These are the key concepts you need to understand to accurately answer the question.

Complementary Events
In probability theory, complementary events are a pair of outcomes where the sum of their probabilities is equal to 1. If an event happens, its complement represents when it does not happen. For example, in the urn problem, the event of drawing at least two red balls in multiple draws has a complement: drawing zero or only one red ball.

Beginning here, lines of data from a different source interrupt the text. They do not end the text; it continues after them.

/-- SW at an aligned address that is not served faults, with the refused write on record (R190, D8). -/
theorem exec_sw_notServed (h : (storeAddress s rs1 imm).toNat % 4 = 0)
    (hserved : memValid s.served (storeAddress s rs1 imm) = false) : exec (.sw rs1 rs2 imm) s =
    .fault (.storeAccess (storeAddress s rs1 imm) (refusedWrite s (storeAddress s rs1 imm) (readReg s rs2))) :=
  exec_sw_fault.2 (.inr ⟨checkAccess_notServed.2 ⟨h, hserved⟩, rfl⟩)

/-- SW at a served address stores its word and puts the write on record, around the Executor's copy of the registers
(R145, R190). -/
theorem exec_sw_served (h : Serves s (storeAddress s rs1 imm)) : exec (.sw rs1 rs2 imm) s =
    .next (forceZero { copyRegs s with
      mem := s.mem.setWord (storeAddress s rs1 imm) (readReg s rs2)
      bus := s.bus ++ [.writeWord (storeAddress s rs1 imm) (readReg s rs2)] }) :=
  exec_sw_next.2 ⟨_, memWrite_ok.2 ⟨h, rfl⟩, rfl⟩

end

/-- Settles O17: SW's row, the two faults of a refused store, and the served store, whose word is read back at its address
and whose bytes are the only ones it changes. -/
theorem swStoresWord : Obligations.SwStoresWord := by
  refine ⟨fun _ => decodeWord_of_sw_row, decodeWord_of_sw_row (by decide), decodeWord_of_sw_row (by decide),
    decodeWord_of_sw_row (by decide),
    fun rs1 rs2 imm s => ⟨exec_sw_misaligned, exec_sw_notServed, fun hpc hwf hs => ?_⟩⟩
  have hexec := exec_sw_served (rs2 := rs2) hs
  refine ⟨_, hexec, rfl, hpc, (completion_of_exec_next hexec).regs, ?_, fun b => readByte_outside_store hwf hexec rfl⟩
  exact memRead_ok.2 ⟨hs, Memory.wordAt_setWord_same hwf hs.1⟩

end Sys2Proof.Machine
end

section
/-!
The branch instruction (R200): a word of its row of the opcode table (R119), and what a transfer of control leaves (R202).
-/

namespace Sys2Proof.Machine

/-- A word of BNE's row is BNE of its two fields and its immediate, whatever its funct3 (R119, R201). -/
theorem decodeWord_of_bne_row {w : Word} (h : w &&& 0x0000007F#32 = 0x00000063#32) :
    decodeWord w = .bne (fieldRs1 w) (fieldRs2 w) (immB w) :=
  decodeWord_bne ((opcode_row (by decide)).1 h)

/-- A transfer of control changes nothing outside the next copy (R33, R202). -/
theorem eq_with_nxt_of_transfers {i : Instr} {s t : State} (h : transfersControl i = true) (hx : exec i s = .next t) :
    t = { s with nxt := t.nxt } := by
  cases i with
  | bne rs1 rs2 imm => cases (exec_bne rs1 rs2 imm s).symm.trans hx; split <;> rfl
  | jal rd imm => cases (exec_jal rd imm s).symm.trans hx; rfl
  | _ => cases h

/-- After the Fetcher an instruction leads to the pc the table of R36 gives. -/
theorem Completion.pc_eq_nextPc {i : Instr} {s t : State} (c : Completion i s t) (hpc : HasDefaultPc s) :
    t.nxt.pc = nextPc s i := by
  rw [c.pc, hpc, nextPc_eq]

/-- Settles O18: BNE's row, and its completion as a transfer, whose pc is the table's and which writes no register. -/
theorem bneBranchesOnInequality : Obligations.BneBranchesOnInequality := by
  refine ⟨fun _ => decodeWord_of_bne_row, decodeWord_of_bne_row (by decide), decodeWord_of_bne_row (by decide),
    decodeWord_of_bne_row (by decide), decodeWord_of_bne_row (by decide), fun rs1 rs2 imm s hpc => ?_⟩
  have hexec := exec_bne rs1 rs2 imm s
  have c := completion_of_exec_next hexec
  exact ⟨_, hexec, eq_with_nxt_of_transfers rfl hexec, c.pc_eq_nextPc hpc, c.regs⟩

end Sys2Proof.Machine
end

section
/-!
The self loops (R299): a transfer to its own address that writes no register but register 0 repeats for ever.
-/

namespace Sys2Proof.Machine

/-- An instruction that transfers control from its own address to its own address, and names no destination but
register 0. -/
structure TransfersToSelf (i : Instr) (s : State) : Prop where
  transfers : transfersControl i = true
  target : nextPc s i = s.cur.pc
  dest : ∀ r, destOf i = some r → r = 0#5

/-- `JAL x0, 0` (R220). -/
theorem transfersToSelf_jal (s : State) : TransfersToSelf (.jal 0#5 0#32) s :=
  ⟨rfl, BitVec.add_zero s.cur.pc, fun _ h => (Option.some.inj h).symm⟩

/-- A BNE with offset 0 whose operands differ (R200). -/
theorem transfersToSelf_bne {s : State} {rs1 rs2 : Reg} (h : readReg s rs1 ≠ readReg s rs2) :
    TransfersToSelf (.bne rs1 rs2 0#32) s :=
  ⟨rfl, by rw [nextPc, if_pos h, BitVec.add_zero], nofun⟩

/-- Where an instruction leads depends on the current copy alone (R36, R39). -/
theorem nextPc_eq_of_cur_eq {s u : State} (h : s.cur = u.cur) (i : Instr) : nextPc s i = nextPc u i := by
  rw [nextPc_eq, nextPc_eq, (agreeOnSources_of_cur_eq h).transferTarget_eq, h]

/-- A cycle whose instruction names no destination but register 0 keeps every register (R32, R33, R149). -/
theorem Cycle.cur_x_eq {s t : State} {ir : Word} (c : Cycle s ir t) (hzero : readReg s 0#5 = 0#32)
    (hdest : ∀ r, destOf (decodeWord ir) = some r → r = 0#5) : t.cur.x = s.cur.x := by
  refine regs_ext fun r => (c.regs r).trans ?_
  by_cases h0 : r = 0#5
  · subst h0; exact hzero.symm
  · rw [if_neg h0, regAfter_of_not_dest (mt (hdest r) h0)]; rfl

/-- What repeats: the word `ir` is fetched, it transfers to itself, and register 0 reads zero. -/
structure SelfLoop (ir : Word) (s : State) : Prop where
  fetches : Fetches s ir
  toSelf : TransfersToSelf (decodeWord ir) s
  zero : readReg s 0#5 = 0#32

/-- The loop depends on the current copy, memory and `MemValid` alone, in a state that accepts a step. -/
theorem SelfLoop.of_eq {ir : Word} {s u : State} (h : SelfLoop ir s) (ha : Accepts u) (hcur : u.cur = s.cur)
    (hmem : u.mem = s.mem) (hserved : u.served = s.served) : SelfLoop ir u := by
  obtain ⟨⟨-, hread⟩, ⟨htransfers, htarget, hdest⟩, hzero⟩ := h
  refine ⟨⟨ha, ?_⟩, ⟨htransfers, ?_, hdest⟩, ?_⟩
  · rw [hcur, memRead_congr hserved (by rw [hmem]), hread]
  · rw [nextPc_eq_of_cur_eq hcur, htarget, hcur]
  · rw [← hzero, readReg, readReg]; simp only [hcur]

/-- One turn of the loop completes with the same current copy and memory, in the loop again. -/
theorem SelfLoop.step_next {ir : Word} {s : State} (h : SelfLoop ir s) :
    ∃ u, step s = .next u ∧ SelfLoop ir u ∧ u.cur = s.cur ∧ u.mem = s.mem := by
  obtain ⟨htransfers, htarget, hdest⟩ := h.toSelf
  have hstore := storeOf_of_transfers htransfers s
  obtain ⟨u, hu⟩ := fetchedNonStoresComplete s ir h.fetches hstore
  have c := h.fetches.cycle hu
  have hcur : u.cur = s.cur := congrArg₂ Arch.mk (c.pc.trans htarget) (c.cur_x_eq h.zero hdest)
  have hmem : u.mem = s.mem := by rw [c.mem, hstore, memAfter]
  have hrun : u.run = true := by rw [c.run, not_haltsMachine_of_transfers htransfers]; rfl
  exact ⟨u, hu, h.of_eq ⟨hrun, c.phase⟩ hcur hmem c.served, hcur, hmem⟩

/-- A run of any length in the loop completes there, RUNNING, with the same current copy and memory (R299). -/
theorem SelfLoop.run_next {ir : Word} (k : Nat) : ∀ {s : State}, SelfLoop ir s →
    ∃ t, Host.Core.run Sys2Proof.core k s = .next t ∧ t.run = true ∧ t.cur = s.cur ∧ t.mem = s.mem := by
  induction k with
  | zero => exact fun {s} h => ⟨s, run_zero s, h.fetches.1.1, rfl, rfl⟩
  | succ k ih =>
    intro s h
    obtain ⟨u, hstep, hloop, hcur, hmem⟩ := h.step_next
    obtain ⟨t, hrest, hrun, hcur', hmem'⟩ := ih hloop
    exact ⟨t, run_succ_next.2 ⟨u, hstep, hrest⟩, hrun, hcur'.trans hcur, hmem'.trans hmem⟩

/-- Settles O57: both words transfer to themselves, and the invariant has register 0 at zero, so the loop repeats. -/
theorem selfLoopsNeverHalt : Obligations.SelfLoopsNeverHalt := by
  rintro s ir ⟨hzero, -, -, -⟩ hf hword k
  have hself : TransfersToSelf (decodeWord ir) s := by
    rcases hword with rfl | ⟨rs1, rs2, hdec, hne⟩
    · have hdec : decodeWord 0x0000006F#32 = .jal 0#5 0#32 := decodeWord_jal (by decide)
      exact hdec ▸ transfersToSelf_jal s
    · exact hdec ▸ transfersToSelf_bne hne
  exact SelfLoop.run_next k ⟨hf, hself, hzero⟩

end Sys2Proof.Machine
end

section
/-!
The upper-immediate instruction (R210): a word of its row of the opcode table (R119), and its write of a value made of its
own address (R35).
-/

namespace Sys2Proof.Machine

/-- A word of AUIPC's row is AUIPC of its field and its immediate (R119, R210). -/
theorem decodeWord_of_auipc_row {w : Word} (h : w &&& 0x0000007F#32 = 0x00000017#32) :
    decodeWord w = .auipc (fieldRd w) (immU w) :=
  decodeWord_auipc ((opcode_row (by decide)).1 h)

/-- Settles O19: AUIPC's row, and its arm as a write of its own address plus the immediate to `rd`. -/
theorem auipcAddsToOwnAddress : Obligations.AuipcAddsToOwnAddress :=
  ⟨fun _ => decodeWord_of_auipc_row, decodeWord_of_auipc_row (by decide),
    fun rd imm s => exec_effect_of_writeReg (exec_auipc rd imm s)⟩

end Sys2Proof.Machine
end

section
/-!
The jump-and-link instruction (R220): a word of its row of the opcode table (R119), and its transfer of control with the link
in `rd`.
-/

namespace Sys2Proof.Machine

/-- A word of JAL's row is JAL of its field and its immediate (R119, R220). -/
theorem decodeWord_of_jal_row {w : Word} (h : w &&& 0x0000007F#32 = 0x0000006F#32) :
    decodeWord w = .jal (fieldRd w) (immJ w) :=
  decodeWord_jal ((opcode_row (by decide)).1 h)

/-- Settles O20: JAL's row, and its completion as a transfer, which always has its target, whatever the pc of the next copy
was, and leaves the link value in `rd`. -/
theorem jalLinksAndJumps : Obligations.JalLinksAndJumps := by
  refine ⟨fun _ => decodeWord_of_jal_row, decodeWord_of_jal_row (by decide), decodeWord_of_jal_row (by decide),
    decodeWord_of_jal_row (by decide), decodeWord_of_jal_row (by decide), fun rd imm s => ?_⟩
  have hexec := exec_jal rd imm s
  have c := completion_of_exec_next hexec
  exact ⟨_, hexec, eq_with_nxt_of_transfers rfl hexec, c.pc, c.regs⟩

end Sys2Proof.Machine
end

section
/-!
The halting instructions (R230, R232): the decoded words that halt, what HALT and UNSUPPORTED leave, and the precise state
and readable cause of a halting cycle (R252, R262, R298).
-/

namespace Sys2Proof

/-- HALT's row of the opcode table examines every bit (R119, R230). -/
theorem halt_row_iff_decodeWord {w : Word} : w &&& 0xFFFFFFFF#32 = 0x00000000#32 ↔ decodeWord w = .halt := by
  rw [decodeWord_eq_halt, show 0xFFFFFFFF#32 = BitVec.allOnes 32 from rfl, BitVec.and_allOnes]

/-- A nonzero word of no supported opcode is unsupported: it passes every test of the decoder (R118, R232). -/
theorem decodeWord_of_unsupported_opcode {w : Word} (zero : w ≠ 0#32) (op33 : fieldOpcode w ≠ 0x33#7)
    (op13 : fieldOpcode w ≠ 0x13#7) (op23 : fieldOpcode w ≠ 0x23#7) (op63 : fieldOpcode w ≠ 0x63#7)
    (op17 : fieldOpcode w ≠ 0x17#7) (op6F : fieldOpcode w ≠ 0x6F#7) : decodeWord w = .unsupported w := by
  rw [decodeWord, if_neg zero, if_neg op33, if_neg op13, if_neg op23, if_neg op63, if_neg op17, if_neg op6F]

end Sys2Proof

namespace Sys2Proof.Machine

/-- An instruction whose arm takes a halt completes with that halt taken, the default pc, every register copied, register 0
forced, and nothing else outside the next copy changed (R144 to R149, R262). -/
theorem exec_effect_of_takeHalt {i : Instr} {s : State} {c : HaltCause}
    (h : exec i s = .next (forceZero (takeHalt c (copyRegs s)))) (hpc : HasDefaultPc s) :
    ∃ t, exec i s = .next t ∧ t = { takeHalt c s with nxt := t.nxt } ∧ t.nxt.pc = s.cur.pc + 4#32 ∧
      ∀ r : Reg, readNxt t r = if r = 0#5 then 0#32 else readReg s r := by
  refine ⟨_, h, ?_, ?_, fun r => ?_⟩
  · cases c <;> rfl
  · rw [forceZero_nxt_pc, takeHalt_nxt, copyRegs_nxt_pc]
    exact hpc
  · rw [readNxt_forceZero, readNxt_takeHalt, readNxt_copyRegs]

/-- A decoded word that halts the machine is HALT when it is zero, and else UNSUPPORTED with itself (R230, R232). -/
theorem decodeWord_of_halts {ir : Word} (h : haltsMachine (decodeWord ir) = true) :
    decodeWord ir = if ir = 0#32 then .halt else .unsupported ir := by
  split
  next h0 => exact decodeWord_eq_halt.2 h0
  next h0 => exact tableMnemonic_eq_unsupported.1 ((haltsMachine_decodeWord.1 h).resolve_left h0)

/-- An instruction that halts names no destination (R33). -/
theorem destOf_of_halts {i : Instr} (h : haltsMachine i = true) : destOf i = none := by
  cases i with
  | halt => rfl
  | unsupported _ => rfl
  | _ => cases h

/-- An instruction that halts stores nothing (R76). -/
theorem storeOf_of_halts {i : Instr} (h : haltsMachine i = true) (s : State) : storeOf s i = none := by
  cases i with
  | halt => rfl
  | unsupported _ => rfl
  | _ => cases h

The complement of drawing at least two red balls is useful because calculating the probability of zero or one red ball can be simpler. Once this probability is found, subtracting it from 1 gives the probability of the event we are interested in. In mathematical terms, if A is our event of interest, then the probability of A is: \[ P(A) = 1 - P(A^c) \] where \( P(A^c) \) is the probability of the complementary event. This relationship helps solve the given problem by focusing on what is likely not to happen first, and then deriving what we want.
Binomial Distribution
The binomial distribution is crucial in understanding problems involving repeated independent events with two possible outcomes, like drawing a ball with replacement. In our urn scenario, each draw is a trial where we can either draw a red (success) or black (failure) ball.

To model the probability of drawing at least two red balls in multiple draws, we use the binomial distribution. If \( n \) is the number of draws, \( p \) the probability of drawing a red ball in one draw, the distribution describes the probability of achieving a certain number of successes (red balls) in \( n \) trials. For our problem, \( p = \frac{2}{5} \) per draw.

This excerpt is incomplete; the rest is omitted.